## Plotting Pretty Charts for Presentation

In [1]:
import os

os.chdir("..")
print(os.getcwd())
import json
import isoweek
from datetime import datetime
from pathlib import Path
import pandas as pd
import altair as alt
from utils.serializer import load_fr_pkl

/Users/christopherliew/Desktop/Y4S1/HT/crypto_uncertainty_index


In [2]:
def get_week_start_end_from_date(date):
    date = datetime.strptime(date, "%Y-%m-%d")
    year, week = date.isocalendar()[0], date.isocalendar()[1]  # year, week, weekday
    w = isoweek.Week(year, week)
    return w.monday(), w.sunday()

In [3]:
# Lucey Index Data
# Original Lucey UCRY Index Data
index_data_path = (
    Path(
        "/Users/christopherliew/Desktop/Y4S1/HT/crypto_uncertainty_index/pipelines/crypto_index"
    )
    / "index_data"
)

ucry_original = pd.read_csv(index_data_path / "ucry_lucey_original_.csv")
ucry_original_policy = ucry_original[["Date", "UCRY Policy"]]
ucry_original_price = ucry_original[["Date", "UCRY Price"]]

# Process dates
# Break up timeline column

# Create start date and end date
ucry_original_policy[["start_date", "end_date"]] = pd.DataFrame(
    ucry_original_policy["Date"]
    .apply(lambda x: get_week_start_end_from_date(x))
    .tolist(),
    index=ucry_original_policy.index,
)

ucry_original_policy.drop(columns=["Date"], inplace=True)
ucry_original_policy = ucry_original_policy.rename(
    columns={"UCRY Policy": "index_value"}
)
ucry_original_policy["type"] = "Lucey-Policy"

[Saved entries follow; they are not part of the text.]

/-- V21, V22: the two-field shapes. -/
theorem test_tokens_two_fields :
    tokensAt 0x1000 [0x75, 0xAA, 0x55] = some [.text "#", .int "$aa" 0xAA, .text ",", .addr "$55" 0x55] ∧
      tokensAt 0x2003 [0x6B, 0x01, 0x05] =
        some [.text "#", .int "$01" 0x01, .text ",", .int "$05" 0x05, .text ",", .reg "x"] := by decide

/-- V18, V15. -/
theorem test_tokens_indexed_word :
    tokensAt 0x1000 [0xAD, 0xFF] = some [.int "$ff" 0xFF, .text ",", .reg "x"] ∧
      tokensAt 0x1000 [0xCC, 0xAB, 0xCD] = some [.text "#", .int "$abcd" 0xABCD] := by decide

/-- S5, V10: an absent opcode, whatever follows it; the info query has no result. -/
theorem test_undefined :
    brief (outAt 0x1000 [0xFF]) = some ⟨.sentinel, 0, 1, 0, [], 0x1001⟩ ∧
      brief (outAt 0x1000 [0x00, 0x55, 0x66]) = some ⟨.sentinel, 0, 1, 0, [], 0x1001⟩ ∧
      infoQuery (outAt 0x1000 [0xFF]) = .noResult ∧ liftQuery (outAt 0x1000 [0xFF]) = .result 1 := by decide

/-- V5, V6, V8, V13, V14. -/
theorem test_short :
    outAt 0xFFFF [0x2F] = .short ∧ outAt 0xFFFF [0x7E] = .short ∧ outAt 0x1000 [] = .short ∧
      outAt 0x1000 [0xCC] = .short ∧ outAt 0x1000 [0xCC, 0x12] = .short := by decide

/-- The listing line of `ldaa #$05` in a column of 4 (30_encoding.md R101, R105). -/
theorem test_listing :
    textQueryWith 4 "???" (outAt 0x1000 [0x86, 0x05]) = .result [.op "ldaa ", .text "#", .int "$05" 0x05] ∧
      opToken 6 "aba" = .op "aba    " := by decide

/-- `ldaa #$05`, as 30_encoding.md R101 writes it; a row without operand is its mnemonic. -/
theorem test_assembler_text :
    (outAt 0x1000 [0x86, 0x05]).record?.map (assemblerText "???") = some "ldaa #$05" ∧
      (outAt 0x1000 [0x4A]).record?.map (assemblerText "???") = some "deca" := by decide

/-- The pins of `bra` (10_state.md R32). -/
theorem test_pins :
    (ports 0x1000 [0x20, 0x02]).pins.map
        (fun p => (p.shape, p.cat, p.e0Valid, p.e0Kind, p.e1Kind, p.e1Target)) =
      some (3, 1, 1, 0, 1, 0x1002) := by decide

/-- The mnemonic indices at both ends of 30_encoding.md R96. -/
theorem test_mnemonic_index : Mnemonic.nop.index = 0 ∧ Mnemonic.stx.index = 123 := by decide

/-! ## The host's memory and the sweep -/

/-- A write keeps the list sorted, replaces, and leaves an address outside the space alone. -/
theorem test_memory_write :
    Memory.writeBytes [] 0x10 [1, 2] = [(0x10, 1), (0x11, 2)] ∧
      Memory.write [(0x10, 1), (0x12, 2)] 0x11 3 = [(0x10, 1), (0x11, 3), (0x12, 2)] ∧
      Memory.write [(0x10, 1)] 0x10 9 = [(0x10, 9)] ∧ Memory.write [] 65536 1 = [] := by decide

/-- The window stops at 0xFFFF (20_memory.md R62) and at the first byte the region lacks. -/
theorem test_window :
    Memory.window [(0xFFFE, 0x20), (0xFFFF, 0x03)] 0xFFFE = [0x20, 0x03] ∧
      Memory.window [(0, 1), (2, 3)] 0 = [1] := by decide

/-- The memory of a program of 95_test_vectors.md section L3. -/
def program (a : Nat) (b : List Byte) : Memory := Memory.writeBytes [] a b

/-- Where a sweep ended, how many records it made, and why it stopped. -/
def sweepEnd (h : SweepState) : Word × Nat × Option StopReason := (h.a, h.trace.length, h.stop)

/-- P1: five records, then the stop address. -/
theorem test_sweep_p1 :
    sweepEnd (sweep referenceRom (some 0x1008) 9
        (sweepStart (program 0x1000 [0x86, 0x05, 0x4A, 0x26, 0xFD, 0x39, 0x00, 0x01]) 0x1000)) = (0x1008, 5, some .stopAddress) := by decide +kernel

/-- P2: three records, wrapping to 0. -/
theorem test_sweep_p2 :
    sweepEnd (sweep referenceRom (some 0x0000) 9
        (sweepStart (program 0xFFF8 [0xCE, 0x12, 0x34, 0xBD, 0x00, 0x10, 0x20, 0x03]) 0xFFF8)) = (0x0000, 3, some .stopAddress) := by decide +kernel

/-- P2b: `SHORT` at the top of memory. -/
theorem test_sweep_p2b :
    sweepEnd (sweep referenceRom none 9 (sweepStart (program 0xFFFF [0x7E]) 0xFFFF)) =
      (0xFFFF, 1, some .short) := by decide +kernel

/-- P3: five records, stopped on `UNDEFINED`. -/
theorem test_sweep_p3 :
    sweepEnd (sweep referenceRom none 9
        (sweepStart (program 0x2000 [0x71, 0x0F, 0x80, 0x6B, 0x01, 0x05, 0x27, 0xF8, 0x6E, 0x00, 0x00]) 0x2000)) = (0x200A, 5, some .undefined) := by decide +kernel

/-! ## Witnesses: states and operands that meet the hypotheses of the statements -/

theorem witness_PlainRowsComplete :
    1 ≤ (ports 0xFFFF [0x5F]).avail.toNat ∧ (Instr.clrb, 0x5F, Mnemonic.clrb) ∈ plainRows :=
  ⟨by decide, by simp [plainRows]⟩

theorem witness_QuirkableRowsComplete :
    1 ≤ (ports 0xFFFF [0x3F]).avail.toNat ∧ (Instr.swi, 0x3F, Mnemonic.swi) ∈ quirkableRows :=
  ⟨by decide, by simp [quirkableRows]⟩

theorem witness_QuirkExtraRowsComplete :
    2 ≤ (ports 0xFFFE [0x31, 0x33]).avail.toNat ∧ (Instr.ins, 0x31, Mnemonic.ins) ∈ quirkableRows :=
  ⟨by decide, by simp [quirkableRows]⟩

theorem witness_QuirkRowsComplete :
    2 ≤ (ports 0xFFFE [0x39, 0x00]).avail.toNat ∧ (Instr.rts, 0x39, Mnemonic.rts) ∈ quirkRows :=
  ⟨by decide, by simp [quirkRows]⟩

theorem witness_BranchRowsComplete :
    2 ≤ (ports 0xFFFE [0x2F, 0x80]).avail.toNat ∧ (Instr.ble, 0x2F, Mnemonic.ble) ∈ branchRows :=
  ⟨by decide, by simp [branchRows]⟩

theorem witness_BsrCompletes : 2 ≤ (ports 0xFFFE [0x8D, 0xFF]).avail.toNat := by decide

/-- Both clauses, each at its least window. -/
theorem witness_JmpRowsComplete :
    2 ≤ (ports 0xFFFE [0x6E, 0xFF]).avail.toNat ∧ 3 ≤ (ports 0xFFFD [0x7E, 0xFF, 0xFF]).avail.toNat := by decide

/-- All three clauses, each at its least window. -/
theorem witness_JsrRowsComplete :
    2 ≤ (ports 0xFFFE [0x9D, 0xFF]).avail.toNat ∧ 2 ≤ (ports 0xFFFE [0xAD, 0xFF]).avail.toNat ∧
      3 ≤ (ports 0xFFFD [0xBD, 0xFF, 0xFF]).avail.toNat := by decide

theorem witness_RmwIndexedRowsComplete :
    2 ≤ (ports 0xFFFE [0x6F, 0xFF]).avail.toNat ∧ (Instr.clrInd, 0x6F, Mnemonic.clr) ∈ rmwIndexedRows :=
  ⟨by decide, by simp [rmwIndexedRows]⟩

theorem witness_RmwExtendedRowsComplete :
    3 ≤ (ports 0xFFFD [0x7F, 0xFF, 0xFF]).avail.toNat ∧ (Instr.clrExt, 0x7F, Mnemonic.clr) ∈ rmwExtendedRows :=
  ⟨by decide, by simp [rmwExtendedRows]⟩

theorem witness_BitImmediateIndexedRowsComplete :
    3 ≤ (ports 0xFFFD [0x6B, 0x01, 0x05]).avail.toNat ∧ (Instr.timImmInd, 0x6B, Mnemonic.tim) ∈ bitIndexedRows :=
  ⟨by decide, by simp [bitIndexedRows]⟩

theorem witness_BitImmediateDirectRowsComplete :
    3 ≤ (ports 0xFFFD [0x75, 0xAA, 0x55]).avail.toNat ∧ (Instr.eimImmDir, 0x75, Mnemonic.eim) ∈ bitDirectRows :=
  ⟨by decide, by simp [bitDirectRows]⟩

theorem witness_AccumulatorImmediateRowsComplete :
    2 ≤ (ports 0xFFFE [0x86, 0x05]).avail.toNat ∧ (Instr.ldaaImm, 0x86, Mnemonic.ldaa) ∈ byteImmediateRows :=
  ⟨by decide, by simp [byteImmediateRows]⟩

theorem witness_WordImmediateRowsComplete :
    3 ≤ (ports 0xFFFD [0xCC, 0xAB, 0xCD]).avail.toNat ∧ (Instr.lddImm, 0xCC, Mnemonic.ldd) ∈ wordImmediateRows :=
  ⟨by decide, by simp [wordImmediateRows]⟩

theorem witness_DirectRowsComplete :
    2 ≤ (ports 0xFFFE [0xDF, 0x40]).avail.toNat ∧ (Instr.stxDir, 0xDF, Mnemonic.stx) ∈ directRows :=
  ⟨by decide, by simp [directRows]⟩

theorem witness_IndexedRowsComplete :
    2 ≤ (ports 0xFFFE [0xEF, 0x10]).avail.toNat ∧ (Instr.stxInd, 0xEF, Mnemonic.stx) ∈ indexedRows :=
  ⟨by decide, by simp [indexedRows]⟩

theorem witness_ExtendedRowsComplete :
    3 ≤ (ports 0xFFFD [0xFE, 0x20, 0x00]).avail.toNat ∧ (Instr.ldxExt, 0xFE, Mnemonic.ldx) ∈ extendedRows :=
  ⟨by decide, by simp [extendedRows]⟩

/-- Both clauses: a quirk form under its configuration, and a three-byte instruction under the default. -/
theorem witness_StepRunsDecodedInstruction :
    (decodeWith [0x31] (ports 0xFFFE [0x31, 0x33]).bytes = .ok (.ins (some 0x33)) ∧
      (Instr.ins (some 0x33)).wfWith [0x31] = true) ∧
    (decode (ports 0xFFFD [0xBD, 0x00, 0x10]).bytes = .ok (.jsrExt 0x0010) ∧ (Instr.jsrExt 0x0010).wf = true) := by
  decide

theorem witness_PresentedWordRuns :
    decodeTableWord 24 0xFEFFBD = some (.jsrExt 0xFFFE) ∧ (ports 0xFFFD []).addr.toNat ≤ 0xFFFD := by decide

/-- One byte missing, and none presented. -/
theorem witness_ShortWindowDrivesShort :
    (ports 0xFFFE [0x7E, 0x20]).avail.toNat < (encode (.jmpExt 0x2000)).length ∧
      (ports 0x1000 []).avail.toNat < (encode .nop).length := by decide

theorem witness_ExecShowsEveryByte :
    (encode (.jmpExt 0x2000)).length ≤ (ports 0xFFFD [0x7E, 0x20, 0x00]).avail.toNat ∧
      (encode (.ins (some 0x33))).length ≤ (ports 0xFFFE [0x31, 0x33]).avail.toNat := by decide

theorem witness_EqualInputsGiveEqualOutputs :
    ((ports 0x1000 [0x01]).drive (outAt 0x2000 [0x20, 0x02])).addr = (ports 0x1000 [0x01]).addr ∧
      ((ports 0x1000 [0x01]).drive (outAt 0x2000 [0x20, 0x02])).win = (ports 0x1000 [0x01]).win ∧
      ((ports 0x1000 [0x01]).drive (outAt 0x2000 [0x20, 0x02])).avail = (ports 0x1000 [0x01]).avail :=
  ⟨rfl, rfl, rfl⟩

theorem witness_StepRefinesBlockDecode : quirkExtraOk [0x04, 0x31, 0x3F] = true := by decide

theorem witness_DecodeOfEncode :
    (Instr.ins (some 0x33)).wfWith [0x31] = true ∧ (Instr.ins none).wfWith [] = true ∧
      (Instr.stsExt 0xFFFF).wfWith [] = true := by decide

theorem witness_EncodeOfDecode : decodeWith [0x31] [0x31, 0x33, 0x01] = .ok (.ins (some 0x33)) := by decide

theorem witness_StepEstablishesInvariant :
    ∃ t, WindowInSpace (ports 0xFFFE [0x20, 0x0A]) ∧ step (ports 0xFFFE [0x20, 0x0A]) = .next t :=
  ⟨_, by unfold WindowInSpace; decide, rfl⟩

theorem witness_AbsentOpcodesAreUndefined :
    1 ≤ (ports 0xFFFF [0xFF]).avail.toNat ∧ winB0 (ports 0xFFFF [0xFF]).win ∈ absentOpcodes := by decide

theorem witness_WholeWindowNeverShort : (ports 0xFFFD [0xFF, 0x00, 0x00]).avail.toNat = 3 := by decide

/-- The extreme displacements, at both ends of the space. -/
theorem witness_BranchTakenTarget :
    (∃ t r, step (ports 0x0000 [0x20, 0x80]) = .next t ∧ t.out = .ok r ∧ r.cat = .cond) ∧
      (∃ t r, step (ports 0xFFFE [0x2F, 0x7F]) = .next t ∧ t.out = .ok r ∧ r.cat = .cond) :=
  ⟨⟨_, _, rfl, rfl, rfl⟩, ⟨_, _, rfl, rfl, rfl⟩⟩

/-- A branch, and another category, at the top of the space. -/
theorem witness_AddressAluWraps :
    (∃ t r, step (ports 0xFFFE [0x20, 0x0A]) = .next t ∧ t.out.record? = some r ∧ r.cat = .cond) ∧
      (∃ t r, step (ports 0xFFFD [0xBD, 0x00, 0x10]) = .next t ∧ t.out.record? = some r ∧ r.cat = .call) ∧
      (∃ t r, step (ports 0xFFFF [0xFF]) = .next t ∧ t.out.record? = some r ∧ r.cat = .none) :=
  ⟨⟨_, _, rfl, rfl, rfl⟩, ⟨_, _, rfl, rfl, rfl⟩, ⟨_, _, rfl, rfl, rfl⟩⟩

ucry_original_price[["start_date", "end_date"]] = pd.DataFrame(
    ucry_original_price["Date"]
    .apply(lambda x: get_week_start_end_from_date(x))
    .tolist(),
    index=ucry_original_price.index,
)

ucry_original_price.drop(columns=["Date"], inplace=True)
ucry_original_price = ucry_original_price.rename(columns={"UCRY Price": "index_value"})
ucry_original_price["type"] = "Lucey-Price"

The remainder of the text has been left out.